Taksim Camisi’nin kütlesi, kubbesinin ve minarelerinin yüksekliği, cephesi ortaya çıktı. Geriye bir tek iç süslemeleri kaldı. Uzaktan bakıldığında sanki su sarnıcının üzerine oturmuş. Cami, sarnıca tümüyle yaslanmış ve su sarnıcı caminin subasmanı olmuş gibi duruyor, kubbelerinin baskın rengi ve cephesi ile su sarnıcını yok sayıyor. Tüm dinlere saygı söylemi ile Taksim Camisi’nin yakınındaki Rum Ortodoks Kilisesi ve Ermeni Katolik Kiliseleri'nin yükseklikleri dikkate alınırken, su sarnıcı ile kurulacak oranlara hiç dikkat edilmemiş. Belli ki amaç, kiliselerin yükseklikleri bahane edilirken, meydana baskın bir cami inşa etmek olmuş.
Caminin arsa kullanımına baktığımızda, cami İstiklal Caddesi’nin bu değerli boşluğunu tümüyle doldurmuş. Arsanın tümüyle doldurma tavrı, geleneksel bir cami biçimi seçilirken ortaya daha önce benzeri hiç olmayan bir cami şeması çıkarmış, büyük çelişki bu. Önce 600 kişilik bir cami denmişti ama sonra 2 bin 500 kişilik bir cami yapıldı. Yerin 3 kat altında 165 araçlık kapalı otopark bulunuyor. Ayrıca yapıda konferans, sergi salonları gibi kültür ve sanat etkinliklerinin gerçekleştirileceği alanlar var. Burası için aşırı yüklü bir program bu.
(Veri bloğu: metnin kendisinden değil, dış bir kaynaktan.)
-- ==== Sys2Proof/Certificates/Slice0/Obligations.lean ====
section
/-! DEFINITION. The statements for the provers: what every step and every command keeps, what the spec's numbered rules say of
the card, and, command by command, that each completes with the effect the rules give it. -/

open Sys2Proof Sys2Proof.Machine

/-- For every command i and state s, the step of s with i at the front of its queue is exec of i on s with the queue's rest. (R4) -/
def Obligations.StepRunsTheFrontCommand : Prop :=
  ∀ (i : Instr) (s : State), step { s with pending := i :: s.pending } = exec i s

/-- On an empty queue the step answers a next state whose queue is empty and whose card time is no earlier. That an idle step is a
tick of the time base is the model's own choice: assumption log entry 2. (R31) -/
def Obligations.IdleStepTicks : Prop :=
  ∀ s : State, s.pending = [] → ∃ c : Card, step s = .next { card := c, pending := [] } ∧ s.card.clk.now ≤ c.clk.now

/-- For every command and state, exec answers a next state with the same queue: no command ends in a fault or a refusal. (R4) -/
def Obligations.CommandsAnswerNext : Prop :=
  ∀ (i : Instr) (s : State), ∃ c : Card, exec i s = .next { card := c, pending := s.pending }

/-- For each command of an engine but PREPARE (MOVE_COPY, MOVE_FILL, MOVE_UNBACK, SEND, the STAGE rows, DECODE_OPEN, DECODE_FEED,
DECODE_DRAIN, DECODE_CLOSE, MOVE_COMMIT, the WHISK rows, DWCONV, the TRACK rows, EMIT, EMIT_MOTION): wherever the operation
named can run and its work, begun from the card at its start, runs to its end, the next card is the one that the work leaves,
with the operation run to its end. (R111, R149, R249, R319, R355, R382) -/
def Obligations.EngineRowsApplyTheirWork : Prop :=
  ∀ (h : Fin 4) (r : Fin 16) (seq : Nat) (order starts : List Nat),
    Works (.moveCopy h r seq) h r seq 5 1 copyWork ∧ Works (.moveFill h r seq) h r seq 5 2 fillWork ∧
    Works (.moveUnback h r seq) h r seq 5 3 unbackWork ∧ Works (.send h r seq) h r seq 5 0x21 sendWork ∧
    Works (.stageRows h r seq) h r seq 5 0x10 stageRowsWork ∧ Works (.stageWeights h r seq) h r seq 5 0x11 stageWeightsWork ∧
    Works (.stageConv h r seq) h r seq 5 0x12 stageConvWork ∧ Works (.moveCommit h r seq) h r seq 5 0x20 commitWork ∧
    Works (.decodeOpen h r seq) h r seq 1 1 openWork ∧ Works (.decodeFeed h r ⟨seq, starts⟩) h r seq 1 2 (feedWork starts) ∧
    Works (.decodeDrain h r seq order) h r seq 1 3 (drainWork order) ∧ Works (.decodeClose h r seq) h r seq 1 4 closeWork ∧
    Works (.whiskMap h r seq) h r seq 4 1 mapWork ∧ Works (.whiskReduce h r seq) h r seq 4 2 reduceWork ∧
    Works (.whiskNorm h r seq) h r seq 4 3 normWork ∧ Works (.dwconv h r seq) h r seq 4 4 dwWork ∧
    Works (.trackStep h r seq) h r seq 6 1 stepWork ∧ Works (.trackBatch h r seq) h r seq 6 2 batchWork ∧
    Works (.trackUpdate h r seq) h r seq 6 3 updateWork ∧ Works (.trackSwap h r seq) h r seq 6 4 swapWork ∧
    Works (.trackWithdraw h r seq) h r seq 6 5 withdrawWork ∧ Works (.emitMotion h r seq) h r seq 8 1 emitMotionWork ∧
    Works (.emit h r seq) h r seq 8 2 emitWork

/-- At reset memory, SRAM, registers and semaphores are in their canonical forms, the queue is empty, every register reads its
reset value, no fuse is blown, and card time reads 0. The values that the spec does not give are the model's choice:
assumption log entries 3 to 6. (R31) -/
def Obligations.ResetCanonical : Prop :=
  State.reset.Canonical ∧ State.reset.pending = [] ∧ (∀ k, State.reset.card.reg k = regReset k) ∧
  State.reset.card.clk.now = 0 ∧ State.reset.card.blown = []

/-- From every state whose memory, SRAM, registers and semaphores are in canonical form, whatever command stands in front, a step
that answers a next state answers one in canonical form. The canonical form is the model's own representation. (R4, R107,
R175) -/
def Obligations.StepsKeepCanonical : Prop :=
  ∀ s t : State, s.Canonical → step s = .next t → t.Canonical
Ayrıca dikkatle bakılacak olursa, simetrikmiş gibi duran yapının, İstiklal Caddesi’ne doğru olan kısımda, arsayı tümden doldurmak adına yapının simetrisi bozulmuş, bu hem planda hem siluette açıkça görülüyor.
YENİ REJİMİN YENİ CAMİ
Taksim Meydanı yeni kurulan Türkiye Cumhuriyeti için yeni ve modern Türkiye’nin Batı’ya dönük yüzü olurken, diğer taraftan da Osmanlı’dan devralınan ümmetçiliğin yerine, toplumu bir arada tutmak için milliyetçilik ve yurttaşlık bilincini yaymanın aracıydı. Cumhuriyet Anıtı, Taksim’e yapıldı. Modern Avrupa’nın kent içi gezinti parklarına öykünen “Gezi Parkı” Taksim’de açıldı. Opera, bale, klasik müzik gibi o zamana kadar İstanbul’a yabancı olan sanat dallarına ev sahipliği yapacak olan AKM’nin yeri Taksim oldu. Özellikle 1950’lerden sonra yeni zenginlerin yani burjuvazinin eğlence, alışveriş ve kültürel mekânları yine Taksim ve etrafında yoğunlaştı.
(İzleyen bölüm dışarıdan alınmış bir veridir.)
-- ==== Sys2Proof/Laws/State.lean ====
section
/-! SUPPORT. What each update of the state leaves alone: one lemma per field per update, true by unfolding. -/

namespace Sys2Proof.Laws

open Sys2Proof Sys2Proof.Machine

@[simp] theorem run_next (s : State) (f : Card → Card) : s.run f = .next { s with card := f s.card } := rfl

@[simp] theorem setReg_clk (c : Card) (k : Nat) (w : Word) : (c.setReg k w).clk = c.clk := rfl
@[simp] theorem setReg_caps (c : Card) (k : Nat) (w : Word) : (c.setReg k w).caps = c.caps := rfl
@[simp] theorem setReg_holds (c : Card) (k : Nat) (w : Word) : (c.setReg k w).holds = c.holds := rfl
@[simp] theorem setReg_cfg (c : Card) (k : Nat) (w : Word) : (c.setReg k w).cfg = c.cfg := rfl
@[simp] theorem setReg_aer (c : Card) (k : Nat) (w : Word) : (c.setReg k w).aer = c.aer := rfl
@[simp] theorem setReg_fns (c : Card) (k : Nat) (w : Word) : (c.setReg k w).fns = c.fns := rfl
@[simp] theorem setReg_pace (c : Card) (k : Nat) (w : Word) : (c.setReg k w).pace = c.pace := rfl
@[simp] theorem setReg_avs (c : Card) (k : Nat) (w : Word) : (c.setReg k w).avs = c.avs := rfl
@[simp] theorem setReg_active (c : Card) (k : Nat) (w : Word) : (c.setReg k w).active = c.active := rfl
@[simp] theorem setReg_pendLay (c : Card) (k : Nat) (w : Word) : (c.setReg k w).pendLay = c.pendLay := rfl
@[simp] theorem setReg_loader (c : Card) (k : Nat) (w : Word) : (c.setReg k w).loader = c.loader := rfl
@[simp] theorem setReg_rings (c : Card) (k : Nat) (w : Word) : (c.setReg k w).rings = c.rings := rfl
@[simp] theorem setReg_sems (c : Card) (k : Nat) (w : Word) : (c.setReg k w).sems = c.sems := rfl
@[simp] theorem setReg_reads (c : Card) (k : Nat) (w : Word) : (c.setReg k w).reads = c.reads := rfl
@[simp] theorem setReg_cpls (c : Card) (k : Nat) (w : Word) : (c.setReg k w).cpls = c.cpls := rfl
@[simp] theorem setReg_nextRid (c : Card) (k : Nat) (w : Word) : (c.setReg k w).nextRid = c.nextRid := rfl
@[simp] theorem setReg_ctxs (c : Card) (k : Nat) (w : Word) : (c.setReg k w).ctxs = c.ctxs := rfl
@[simp] theorem setReg_owners (c : Card) (k : Nat) (w : Word) : (c.setReg k w).owners = c.owners := rfl
@[simp] theorem setReg_tlb (c : Card) (k : Nat) (w : Word) : (c.setReg k w).tlb = c.tlb := rfl
@[simp] theorem setReg_xlDraw (c : Card) (k : Nat) (w : Word) : (c.setReg k w).xlDraw = c.xlDraw := rfl
@[simp] theorem setReg_bufs (c : Card) (k : Nat) (w : Word) : (c.setReg k w).bufs = c.bufs := rfl
@[simp] theorem setReg_poolChk (c : Card) (k : Nat) (w : Word) : (c.setReg k w).poolChk = c.poolChk := rfl
@[simp] theorem setReg_mem (c : Card) (k : Nat) (w : Word) : (c.setReg k w).mem = c.mem := rfl
@[simp] theorem setReg_sram (c : Card) (k : Nat) (w : Word) : (c.setReg k w).sram = c.sram := rfl
@[simp] theorem setReg_rowsOpen (c : Card) (k : Nat) (w : Word) : (c.setReg k w).rowsOpen = c.rowsOpen := rfl
@[simp] theorem setReg_cache (c : Card) (k : Nat) (w : Word) : (c.setReg k w).cache = c.cache := rfl
@[simp] theorem setReg_useCount (c : Card) (k : Nat) (w : Word) : (c.setReg k w).useCount = c.useCount := rfl
@[simp] theorem setReg_delays (c : Card) (k : Nat) (w : Word) : (c.setReg k w).delays = c.delays := rfl
@[simp] theorem setReg_staged (c : Card) (k : Nat) (w : Word) : (c.setReg k w).staged = c.staged := rfl
@[simp] theorem setReg_lastUse (c : Card) (k : Nat) (w : Word) : (c.setReg k w).lastUse = c.lastUse := rfl
@[simp] theorem setReg_driftAt (c : Card) (k : Nat) (w : Word) : (c.setReg k w).driftAt = c.driftAt := rfl
@[simp] theorem setReg_migr (c : Card) (k : Nat) (w : Word) : (c.setReg k w).migr = c.migr := rfl
@[simp] theorem setReg_redirect (c : Card) (k : Nat) (w : Word) : (c.setReg k w).redirect = c.redirect := rfl
@[simp] theorem setReg_migrQ (c : Card) (k : Nat) (w : Word) : (c.setReg k w).migrQ = c.migrQ := rfl
@[simp] theorem setReg_heldAcc (c : Card) (k : Nat) (w : Word) : (c.setReg k w).heldAcc = c.heldAcc := rfl
@[simp] theorem setReg_on (c : Card) (k : Nat) (w : Word) : (c.setReg k w).on = c.on := rfl
@[simp] theorem setReg_timerFrac (c : Card) (k : Nat) (w : Word) : (c.setReg k w).timerFrac = c.timerFrac := rfl
@[simp] theorem setReg_winAt (c : Card) (k : Nat) (w : Word) : (c.setReg k w).winAt = c.winAt := rfl
@[simp] theorem setReg_winFrozen (c : Card) (k : Nat) (w : Word) : (c.setReg k w).winFrozen = c.winFrozen := rfl
@[simp] theorem setReg_refreeze (c : Card) (k : Nat) (w : Word) : (c.setReg k w).refreeze = c.refreeze := rfl
@[simp] theorem setReg_noRetention (c : Card) (k : Nat) (w : Word) : (c.setReg k w).noRetention = c.noRetention := rfl
@[simp] theorem setReg_stamps (c : Card) (k : Nat) (w : Word) : (c.setReg k w).stamps = c.stamps := rfl
@[simp] theorem setReg_fltMsg (c : Card) (k : Nat) (w : Word) : (c.setReg k w).fltMsg = c.fltMsg := rfl
@[simp] theorem setReg_matchHits (c : Card) (k : Nat) (w : Word) : (c.setReg k w).matchHits = c.matchHits := rfl
@[simp] theorem setReg_bursts (c : Card) (k : Nat) (w : Word) : (c.setReg k w).bursts = c.bursts := rfl
@[simp] theorem setReg_sramBad (c : Card) (k : Nat) (w : Word) : (c.setReg k w).sramBad = c.sramBad := rfl
@[simp] theorem setReg_ceLog (c : Card) (k : Nat) (w : Word) : (c.setReg k w).ceLog = c.ceLog := rfl
@[simp] theorem setReg_dlyPend (c : Card) (k : Nat) (w : Word) : (c.setReg k w).dlyPend = c.dlyPend := rfl
@[simp] theorem setReg_lost (c : Card) (k : Nat) (w : Word) : (c.setReg k w).lost = c.lost := rfl
@[simp] theorem setReg_windows (c : Card) (k : Nat) (w : Word) : (c.setReg k w).windows = c.windows := rfl
@[simp] theorem setReg_colPanic (c : Card) (k : Nat) (w : Word) : (c.setReg k w).colPanic = c.colPanic := rfl
@[simp] theorem setReg_rpBuf (c : Card) (k : Nat) (w : Word) : (c.setReg k w).rpBuf = c.rpBuf := rfl
@[simp] theorem setReg_rpPanic (c : Card) (k : Nat) (w : Word) : (c.setReg k w).rpPanic = c.rpPanic := rfl
@[simp] theorem setReg_colFence (c : Card) (k : Nat) (w : Word) : (c.setReg k w).colFence = c.colFence := rfl
@[simp] theorem setReg_rot (c : Card) (k : Nat) (w : Word) : (c.setReg k w).rot = c.rot := rfl
@[simp] theorem setReg_heldSigs (c : Card) (k : Nat) (w : Word) : (c.setReg k w).heldSigs = c.heldSigs := rfl
@[simp] theorem setReg_acceptNo (c : Card) (k : Nat) (w : Word) : (c.setReg k w).acceptNo = c.acceptNo := rfl
@[simp] theorem setReg_recs (c : Card) (k : Nat) (w : Word) : (c.setReg k w).recs = c.recs := rfl
@[simp] theorem setReg_epochs (c : Card) (k : Nat) (w : Word) : (c.setReg k w).epochs = c.epochs := rfl
@[simp] theorem setReg_epochAt (c : Card) (k : Nat) (w : Word) : (c.setReg k w).epochAt = c.epochAt := rfl
@[simp] theorem setReg_stTag (c : Card) (k : Nat) (w : Word) : (c.setReg k w).stTag = c.stTag := rfl
@[simp] theorem setReg_provLeaves (c : Card) (k : Nat) (w : Word) : (c.setReg k w).provLeaves = c.provLeaves := rfl
@[simp] theorem setReg_streams (c : Card) (k : Nat) (w : Word) : (c.setReg k w).streams = c.streams := rfl
@[simp] theorem setReg_slices (c : Card) (k : Nat) (w : Word) : (c.setReg k w).slices = c.slices := rfl
@[simp] theorem setReg_keys (c : Card) (k : Nat) (w : Word) : (c.setReg k w).keys = c.keys := rfl
@[simp] theorem setReg_trackers (c : Card) (k : Nat) (w : Word) : (c.setReg k w).trackers = c.trackers := rfl
@[simp] theorem setReg_ports (c : Card) (k : Nat) (w : Word) : (c.setReg k w).ports = c.ports := rfl
@[simp] theorem setReg_remotes (c : Card) (k : Nat) (w : Word) : (c.setReg k w).remotes = c.remotes := rfl
@[simp] theorem setReg_nextRemote (c : Card) (k : Nat) (w : Word) : (c.setReg k w).nextRemote = c.nextRemote := rfl
@[simp] theorem setReg_vcs (c : Card) (k : Nat) (w : Word) : (c.setReg k w).vcs = c.vcs := rfl
@[simp] theorem setReg_grSets (c : Card) (k : Nat) (w : Word) : (c.setReg k w).grSets = c.grSets := rfl
@[simp] theorem setReg_keep (c : Card) (k : Nat) (w : Word) : (c.setReg k w).keep = c.keep := rfl
@[simp] theorem setReg_presence (c : Card) (k : Nat) (w : Word) : (c.setReg k w).presence = c.presence := rfl
@[simp] theorem setReg_blown (c : Card) (k : Nat) (w : Word) : (c.setReg k w).blown = c.blown := rfl
@[simp] theorem setReg_fuseJob (c : Card) (k : Nat) (w : Word) : (c.setReg k w).fuseJob = c.fuseJob := rfl
@[simp] theorem setReg_gov (c : Card) (k : Nat) (w : Word) : (c.setReg k w).gov = c.gov := rfl
@[simp] theorem setReg_pin (c : Card) (k : Nat) (w : Word) : (c.setReg k w).pin = c.pin := rfl
@[simp] theorem setReg_freezeN (c : Card) (k : Nat) (w : Word) : (c.setReg k w).freezeN = c.freezeN := rfl
@[simp] theorem setReg_tap (c : Card) (k : Nat) (w : Word) : (c.setReg k w).tap = c.tap := rfl
@[simp] theorem setReg_board (c : Card) (k : Nat) (w : Word) : (c.setReg k w).board = c.board := rfl
@[simp] theorem setReg_coldMarginal (c : Card) (k : Nat) (w : Word) : (c.setReg k w).coldMarginal = c.coldMarginal := rfl
@[simp] theorem setReg_fresh (c : Card) (k : Nat) (w : Word) : (c.setReg k w).fresh = c.fresh := rfl
@[simp] theorem setReg_out (c : Card) (k : Nat) (w : Word) : (c.setReg k w).out = c.out := rfl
Yeni Türkiye’nin yeni rejimi geldiği noktada ülkeyi İslamlaştırmanın en önemli aracı olarak camileri kullanıyor. Nasıl Büyük Çamlıca Cami, Boğaz’dan geçenlere “burası Müslüman bir ülkedir” diyorsa, aynı şekilde yılların tartışması Taksim Camisi de ideolojik bir yapıdır ve inat siyasetinin ürünüdür. Yoksa ne caminin şekil ve şemaili ne de yeri hiçbir mimari gerekçeyle açıklanamaz.
İşin latifesi ama, ne diyeyim, olan onca bıraktığım öğrenciye olmuş.